» **Activity**:
Check each line of the data below for the word "wrapTo", then extract the ones that have it.

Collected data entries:
━━━━━━━━━━━━━━━━━━━━━━━━━━━━━━

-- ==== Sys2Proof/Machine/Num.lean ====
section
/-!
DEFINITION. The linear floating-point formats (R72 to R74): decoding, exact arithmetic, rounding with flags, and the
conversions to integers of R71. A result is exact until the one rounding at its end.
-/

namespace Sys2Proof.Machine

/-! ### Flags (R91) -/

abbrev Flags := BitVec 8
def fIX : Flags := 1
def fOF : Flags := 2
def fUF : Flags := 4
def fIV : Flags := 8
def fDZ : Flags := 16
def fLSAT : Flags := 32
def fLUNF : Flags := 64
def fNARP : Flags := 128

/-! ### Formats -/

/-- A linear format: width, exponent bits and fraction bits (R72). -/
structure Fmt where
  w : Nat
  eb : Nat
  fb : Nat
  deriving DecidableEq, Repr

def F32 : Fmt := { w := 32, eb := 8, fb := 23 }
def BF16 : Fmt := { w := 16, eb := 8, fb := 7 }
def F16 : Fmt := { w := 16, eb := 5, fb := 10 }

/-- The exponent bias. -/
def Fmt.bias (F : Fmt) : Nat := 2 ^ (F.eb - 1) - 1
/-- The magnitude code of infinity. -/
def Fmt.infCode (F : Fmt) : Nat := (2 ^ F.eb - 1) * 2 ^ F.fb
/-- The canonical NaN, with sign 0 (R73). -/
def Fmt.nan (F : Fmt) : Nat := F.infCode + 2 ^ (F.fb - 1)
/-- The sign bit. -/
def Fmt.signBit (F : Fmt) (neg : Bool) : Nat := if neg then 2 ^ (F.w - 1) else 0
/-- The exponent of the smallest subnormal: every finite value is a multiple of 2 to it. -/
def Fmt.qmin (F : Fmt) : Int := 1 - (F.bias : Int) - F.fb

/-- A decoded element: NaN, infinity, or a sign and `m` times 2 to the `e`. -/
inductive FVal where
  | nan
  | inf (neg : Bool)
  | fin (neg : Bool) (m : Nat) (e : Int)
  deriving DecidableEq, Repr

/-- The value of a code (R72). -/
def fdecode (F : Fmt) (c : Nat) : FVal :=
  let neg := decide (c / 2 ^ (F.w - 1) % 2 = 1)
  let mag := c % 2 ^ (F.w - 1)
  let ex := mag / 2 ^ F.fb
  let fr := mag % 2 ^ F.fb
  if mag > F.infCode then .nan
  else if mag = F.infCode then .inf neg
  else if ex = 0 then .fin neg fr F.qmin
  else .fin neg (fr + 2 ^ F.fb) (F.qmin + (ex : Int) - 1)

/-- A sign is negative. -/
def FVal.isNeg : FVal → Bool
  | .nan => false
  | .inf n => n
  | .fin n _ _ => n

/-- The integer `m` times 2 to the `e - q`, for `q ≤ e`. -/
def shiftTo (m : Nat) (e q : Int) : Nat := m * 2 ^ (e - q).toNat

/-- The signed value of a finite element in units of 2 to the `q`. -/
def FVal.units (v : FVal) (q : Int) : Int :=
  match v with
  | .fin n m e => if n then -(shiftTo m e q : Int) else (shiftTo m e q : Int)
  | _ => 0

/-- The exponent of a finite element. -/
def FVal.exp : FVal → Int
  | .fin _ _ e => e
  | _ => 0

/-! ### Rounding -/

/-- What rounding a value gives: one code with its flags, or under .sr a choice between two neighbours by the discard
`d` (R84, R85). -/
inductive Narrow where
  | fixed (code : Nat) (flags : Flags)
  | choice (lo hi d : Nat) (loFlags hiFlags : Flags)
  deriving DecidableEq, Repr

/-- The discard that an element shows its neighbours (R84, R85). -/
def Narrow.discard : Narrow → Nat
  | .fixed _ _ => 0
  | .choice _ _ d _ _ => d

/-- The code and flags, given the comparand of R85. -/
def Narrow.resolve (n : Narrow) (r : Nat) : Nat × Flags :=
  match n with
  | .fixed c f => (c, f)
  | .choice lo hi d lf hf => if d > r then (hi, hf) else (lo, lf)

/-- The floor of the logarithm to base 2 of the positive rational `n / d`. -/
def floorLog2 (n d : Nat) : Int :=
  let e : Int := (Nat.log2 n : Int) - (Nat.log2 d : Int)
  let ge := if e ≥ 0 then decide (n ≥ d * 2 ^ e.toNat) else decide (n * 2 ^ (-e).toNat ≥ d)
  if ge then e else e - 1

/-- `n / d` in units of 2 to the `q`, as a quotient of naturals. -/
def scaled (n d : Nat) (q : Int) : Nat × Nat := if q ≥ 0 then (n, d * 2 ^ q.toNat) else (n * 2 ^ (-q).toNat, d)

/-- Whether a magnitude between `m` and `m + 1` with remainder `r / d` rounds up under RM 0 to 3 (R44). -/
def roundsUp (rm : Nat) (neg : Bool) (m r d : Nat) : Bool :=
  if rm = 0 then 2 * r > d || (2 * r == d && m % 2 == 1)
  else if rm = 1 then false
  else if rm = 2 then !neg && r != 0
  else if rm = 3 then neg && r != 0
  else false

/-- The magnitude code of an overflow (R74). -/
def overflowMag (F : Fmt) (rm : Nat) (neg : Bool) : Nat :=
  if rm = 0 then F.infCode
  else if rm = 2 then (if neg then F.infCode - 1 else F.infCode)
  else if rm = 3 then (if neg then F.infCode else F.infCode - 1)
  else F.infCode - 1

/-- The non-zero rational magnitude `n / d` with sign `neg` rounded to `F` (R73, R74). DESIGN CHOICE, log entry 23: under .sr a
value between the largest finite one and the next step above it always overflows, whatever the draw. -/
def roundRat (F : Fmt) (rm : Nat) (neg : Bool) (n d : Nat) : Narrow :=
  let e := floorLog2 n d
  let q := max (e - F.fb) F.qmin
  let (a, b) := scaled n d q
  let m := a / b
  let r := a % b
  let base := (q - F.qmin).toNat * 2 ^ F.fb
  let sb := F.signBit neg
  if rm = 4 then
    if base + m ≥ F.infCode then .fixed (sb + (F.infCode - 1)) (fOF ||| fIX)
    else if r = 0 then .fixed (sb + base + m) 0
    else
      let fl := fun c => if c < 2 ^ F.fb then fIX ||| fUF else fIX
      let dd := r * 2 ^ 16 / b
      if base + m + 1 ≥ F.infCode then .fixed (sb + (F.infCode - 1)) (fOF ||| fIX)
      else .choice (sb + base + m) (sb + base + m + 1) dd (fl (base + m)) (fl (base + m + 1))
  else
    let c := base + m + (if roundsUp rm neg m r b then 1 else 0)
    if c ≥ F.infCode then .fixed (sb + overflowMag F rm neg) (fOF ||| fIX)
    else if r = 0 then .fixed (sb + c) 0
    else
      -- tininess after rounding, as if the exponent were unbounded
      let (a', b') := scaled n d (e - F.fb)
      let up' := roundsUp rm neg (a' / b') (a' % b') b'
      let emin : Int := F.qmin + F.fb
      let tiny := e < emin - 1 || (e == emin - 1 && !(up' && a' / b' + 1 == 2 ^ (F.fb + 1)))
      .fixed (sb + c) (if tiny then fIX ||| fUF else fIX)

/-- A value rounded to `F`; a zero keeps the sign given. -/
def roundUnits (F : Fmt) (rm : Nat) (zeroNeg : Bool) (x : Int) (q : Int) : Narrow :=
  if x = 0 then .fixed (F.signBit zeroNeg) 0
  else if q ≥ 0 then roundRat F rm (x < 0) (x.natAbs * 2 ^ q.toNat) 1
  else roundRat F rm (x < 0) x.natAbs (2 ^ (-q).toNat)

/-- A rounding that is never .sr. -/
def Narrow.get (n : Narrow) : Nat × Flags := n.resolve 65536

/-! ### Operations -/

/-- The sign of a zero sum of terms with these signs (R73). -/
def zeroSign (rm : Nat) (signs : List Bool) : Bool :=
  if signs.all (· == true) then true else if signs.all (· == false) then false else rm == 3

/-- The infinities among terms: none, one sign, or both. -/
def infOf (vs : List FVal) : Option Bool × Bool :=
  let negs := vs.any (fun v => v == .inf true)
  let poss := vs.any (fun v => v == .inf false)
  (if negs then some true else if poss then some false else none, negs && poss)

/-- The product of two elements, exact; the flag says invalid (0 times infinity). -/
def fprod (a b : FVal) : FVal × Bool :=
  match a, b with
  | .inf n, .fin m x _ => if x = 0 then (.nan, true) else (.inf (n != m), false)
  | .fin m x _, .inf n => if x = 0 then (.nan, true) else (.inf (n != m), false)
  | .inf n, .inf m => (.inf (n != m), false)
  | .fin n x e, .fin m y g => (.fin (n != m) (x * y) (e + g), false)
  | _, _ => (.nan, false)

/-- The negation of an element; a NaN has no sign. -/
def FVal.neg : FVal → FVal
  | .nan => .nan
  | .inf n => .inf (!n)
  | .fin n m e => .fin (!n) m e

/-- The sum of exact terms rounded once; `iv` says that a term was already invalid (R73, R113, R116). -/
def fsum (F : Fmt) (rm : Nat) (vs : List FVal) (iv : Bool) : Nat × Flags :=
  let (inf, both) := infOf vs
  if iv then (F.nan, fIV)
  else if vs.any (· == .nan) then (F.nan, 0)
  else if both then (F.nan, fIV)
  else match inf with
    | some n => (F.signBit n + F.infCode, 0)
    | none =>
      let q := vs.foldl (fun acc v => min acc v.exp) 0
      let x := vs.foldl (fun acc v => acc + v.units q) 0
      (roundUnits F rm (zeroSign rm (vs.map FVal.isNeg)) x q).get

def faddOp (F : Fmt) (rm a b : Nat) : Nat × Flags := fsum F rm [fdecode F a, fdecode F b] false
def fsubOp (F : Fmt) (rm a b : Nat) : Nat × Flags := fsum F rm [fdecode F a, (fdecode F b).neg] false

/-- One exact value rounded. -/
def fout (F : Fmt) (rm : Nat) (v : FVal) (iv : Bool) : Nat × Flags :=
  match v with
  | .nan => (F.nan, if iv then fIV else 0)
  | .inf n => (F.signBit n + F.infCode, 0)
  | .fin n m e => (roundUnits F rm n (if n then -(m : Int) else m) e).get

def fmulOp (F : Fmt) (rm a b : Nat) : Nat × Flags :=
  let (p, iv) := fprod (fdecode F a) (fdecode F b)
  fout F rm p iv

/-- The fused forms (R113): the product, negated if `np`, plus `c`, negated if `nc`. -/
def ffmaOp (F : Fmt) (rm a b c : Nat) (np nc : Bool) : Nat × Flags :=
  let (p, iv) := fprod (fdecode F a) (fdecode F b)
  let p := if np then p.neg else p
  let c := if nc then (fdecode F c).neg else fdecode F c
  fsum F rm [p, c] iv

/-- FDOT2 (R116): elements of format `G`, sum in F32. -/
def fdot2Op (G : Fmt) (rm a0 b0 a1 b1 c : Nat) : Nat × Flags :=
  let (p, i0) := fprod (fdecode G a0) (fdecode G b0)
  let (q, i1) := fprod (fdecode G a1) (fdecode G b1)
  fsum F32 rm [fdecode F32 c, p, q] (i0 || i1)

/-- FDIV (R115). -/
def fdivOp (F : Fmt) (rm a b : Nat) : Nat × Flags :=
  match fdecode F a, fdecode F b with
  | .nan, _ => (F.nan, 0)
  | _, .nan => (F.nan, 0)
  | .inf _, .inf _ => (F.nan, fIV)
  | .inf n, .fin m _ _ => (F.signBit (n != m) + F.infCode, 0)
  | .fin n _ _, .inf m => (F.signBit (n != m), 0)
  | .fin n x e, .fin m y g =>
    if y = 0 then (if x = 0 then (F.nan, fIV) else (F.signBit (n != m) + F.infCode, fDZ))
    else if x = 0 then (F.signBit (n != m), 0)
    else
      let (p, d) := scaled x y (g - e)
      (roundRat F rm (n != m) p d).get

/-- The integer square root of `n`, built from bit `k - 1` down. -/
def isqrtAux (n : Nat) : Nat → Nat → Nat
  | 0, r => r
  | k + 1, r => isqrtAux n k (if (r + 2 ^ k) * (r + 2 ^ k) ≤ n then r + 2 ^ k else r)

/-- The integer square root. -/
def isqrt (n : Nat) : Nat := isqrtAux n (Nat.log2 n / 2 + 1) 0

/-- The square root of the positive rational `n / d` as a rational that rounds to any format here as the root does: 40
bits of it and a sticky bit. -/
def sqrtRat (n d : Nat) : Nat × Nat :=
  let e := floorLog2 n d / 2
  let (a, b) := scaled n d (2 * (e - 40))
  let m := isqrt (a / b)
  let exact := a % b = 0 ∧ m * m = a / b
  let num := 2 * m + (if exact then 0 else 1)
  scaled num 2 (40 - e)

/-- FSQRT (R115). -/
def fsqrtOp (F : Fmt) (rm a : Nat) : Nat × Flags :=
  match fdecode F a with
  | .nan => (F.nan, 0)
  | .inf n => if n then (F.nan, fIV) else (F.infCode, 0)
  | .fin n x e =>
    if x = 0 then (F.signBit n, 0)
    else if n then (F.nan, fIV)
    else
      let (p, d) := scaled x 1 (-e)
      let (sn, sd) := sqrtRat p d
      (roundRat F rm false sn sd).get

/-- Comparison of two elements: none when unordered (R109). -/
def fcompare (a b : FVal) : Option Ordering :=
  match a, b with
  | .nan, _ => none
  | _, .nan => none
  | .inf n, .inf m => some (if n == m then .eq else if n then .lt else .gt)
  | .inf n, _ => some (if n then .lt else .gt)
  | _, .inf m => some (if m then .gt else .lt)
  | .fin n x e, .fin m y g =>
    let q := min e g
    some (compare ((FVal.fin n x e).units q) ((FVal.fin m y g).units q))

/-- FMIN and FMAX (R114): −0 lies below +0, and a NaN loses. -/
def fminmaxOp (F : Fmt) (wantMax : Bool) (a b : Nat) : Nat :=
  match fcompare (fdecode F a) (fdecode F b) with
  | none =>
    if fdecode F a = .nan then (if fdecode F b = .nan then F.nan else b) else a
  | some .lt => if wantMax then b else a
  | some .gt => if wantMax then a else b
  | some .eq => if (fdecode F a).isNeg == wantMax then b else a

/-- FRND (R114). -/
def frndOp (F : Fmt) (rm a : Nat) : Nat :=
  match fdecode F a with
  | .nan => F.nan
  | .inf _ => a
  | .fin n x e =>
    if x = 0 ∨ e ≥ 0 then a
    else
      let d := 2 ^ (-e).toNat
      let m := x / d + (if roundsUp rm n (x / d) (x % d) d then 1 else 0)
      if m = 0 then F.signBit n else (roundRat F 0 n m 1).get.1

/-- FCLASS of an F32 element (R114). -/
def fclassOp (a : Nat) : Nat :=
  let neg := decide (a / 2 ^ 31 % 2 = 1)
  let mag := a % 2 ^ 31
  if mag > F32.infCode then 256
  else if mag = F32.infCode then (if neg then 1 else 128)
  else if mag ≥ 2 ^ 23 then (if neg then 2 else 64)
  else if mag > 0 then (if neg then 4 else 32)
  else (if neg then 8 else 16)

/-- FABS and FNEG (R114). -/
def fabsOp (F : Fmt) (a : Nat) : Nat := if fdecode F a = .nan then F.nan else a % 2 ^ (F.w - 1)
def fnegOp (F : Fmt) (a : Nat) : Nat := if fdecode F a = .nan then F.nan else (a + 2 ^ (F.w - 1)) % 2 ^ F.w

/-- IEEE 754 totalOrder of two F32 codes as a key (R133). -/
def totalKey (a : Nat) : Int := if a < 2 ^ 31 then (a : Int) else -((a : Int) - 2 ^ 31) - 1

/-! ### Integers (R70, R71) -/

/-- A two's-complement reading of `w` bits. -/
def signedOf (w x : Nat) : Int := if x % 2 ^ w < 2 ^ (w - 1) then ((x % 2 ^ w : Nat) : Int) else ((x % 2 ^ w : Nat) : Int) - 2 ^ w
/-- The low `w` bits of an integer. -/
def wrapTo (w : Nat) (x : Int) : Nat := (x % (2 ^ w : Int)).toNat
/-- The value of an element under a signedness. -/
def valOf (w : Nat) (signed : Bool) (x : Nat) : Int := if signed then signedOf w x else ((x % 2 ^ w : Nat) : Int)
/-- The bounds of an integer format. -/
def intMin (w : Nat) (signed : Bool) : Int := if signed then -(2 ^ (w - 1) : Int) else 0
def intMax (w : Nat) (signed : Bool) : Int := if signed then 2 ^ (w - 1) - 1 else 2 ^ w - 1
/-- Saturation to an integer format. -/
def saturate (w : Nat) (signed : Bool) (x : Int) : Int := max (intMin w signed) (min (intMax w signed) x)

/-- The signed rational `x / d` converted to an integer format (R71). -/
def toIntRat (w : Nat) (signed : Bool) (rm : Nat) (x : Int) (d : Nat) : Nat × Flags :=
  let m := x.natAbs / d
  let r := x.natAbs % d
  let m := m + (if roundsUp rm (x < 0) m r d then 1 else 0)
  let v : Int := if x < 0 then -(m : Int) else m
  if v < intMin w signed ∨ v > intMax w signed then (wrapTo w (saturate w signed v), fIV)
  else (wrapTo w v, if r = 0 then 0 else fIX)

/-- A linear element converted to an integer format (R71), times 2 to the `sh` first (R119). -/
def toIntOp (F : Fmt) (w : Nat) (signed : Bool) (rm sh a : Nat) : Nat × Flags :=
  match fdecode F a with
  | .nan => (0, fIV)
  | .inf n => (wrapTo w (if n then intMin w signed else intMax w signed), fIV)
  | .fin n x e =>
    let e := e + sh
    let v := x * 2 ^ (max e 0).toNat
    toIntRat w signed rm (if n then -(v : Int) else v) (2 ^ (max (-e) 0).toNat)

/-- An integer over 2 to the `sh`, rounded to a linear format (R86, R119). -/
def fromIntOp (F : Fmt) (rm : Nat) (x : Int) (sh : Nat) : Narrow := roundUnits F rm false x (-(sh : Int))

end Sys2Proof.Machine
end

━━━━━━━━━━━━━━━━━━━━━━━━━━━━━━

» **Problem solution**:
def wrapTo (w : Nat) (x : Int) : Nat := (x % (2 ^ w : Int)).toNat
  if v < intMin w signed ∨ v > intMax w signed then (wrapTo w (saturate w signed v), fIV)
  else (wrapTo w v, if r = 0 then 0 else fIX)
  | .inf n => (wrapTo w (if n then intMin w signed else intMax w signed), fIV)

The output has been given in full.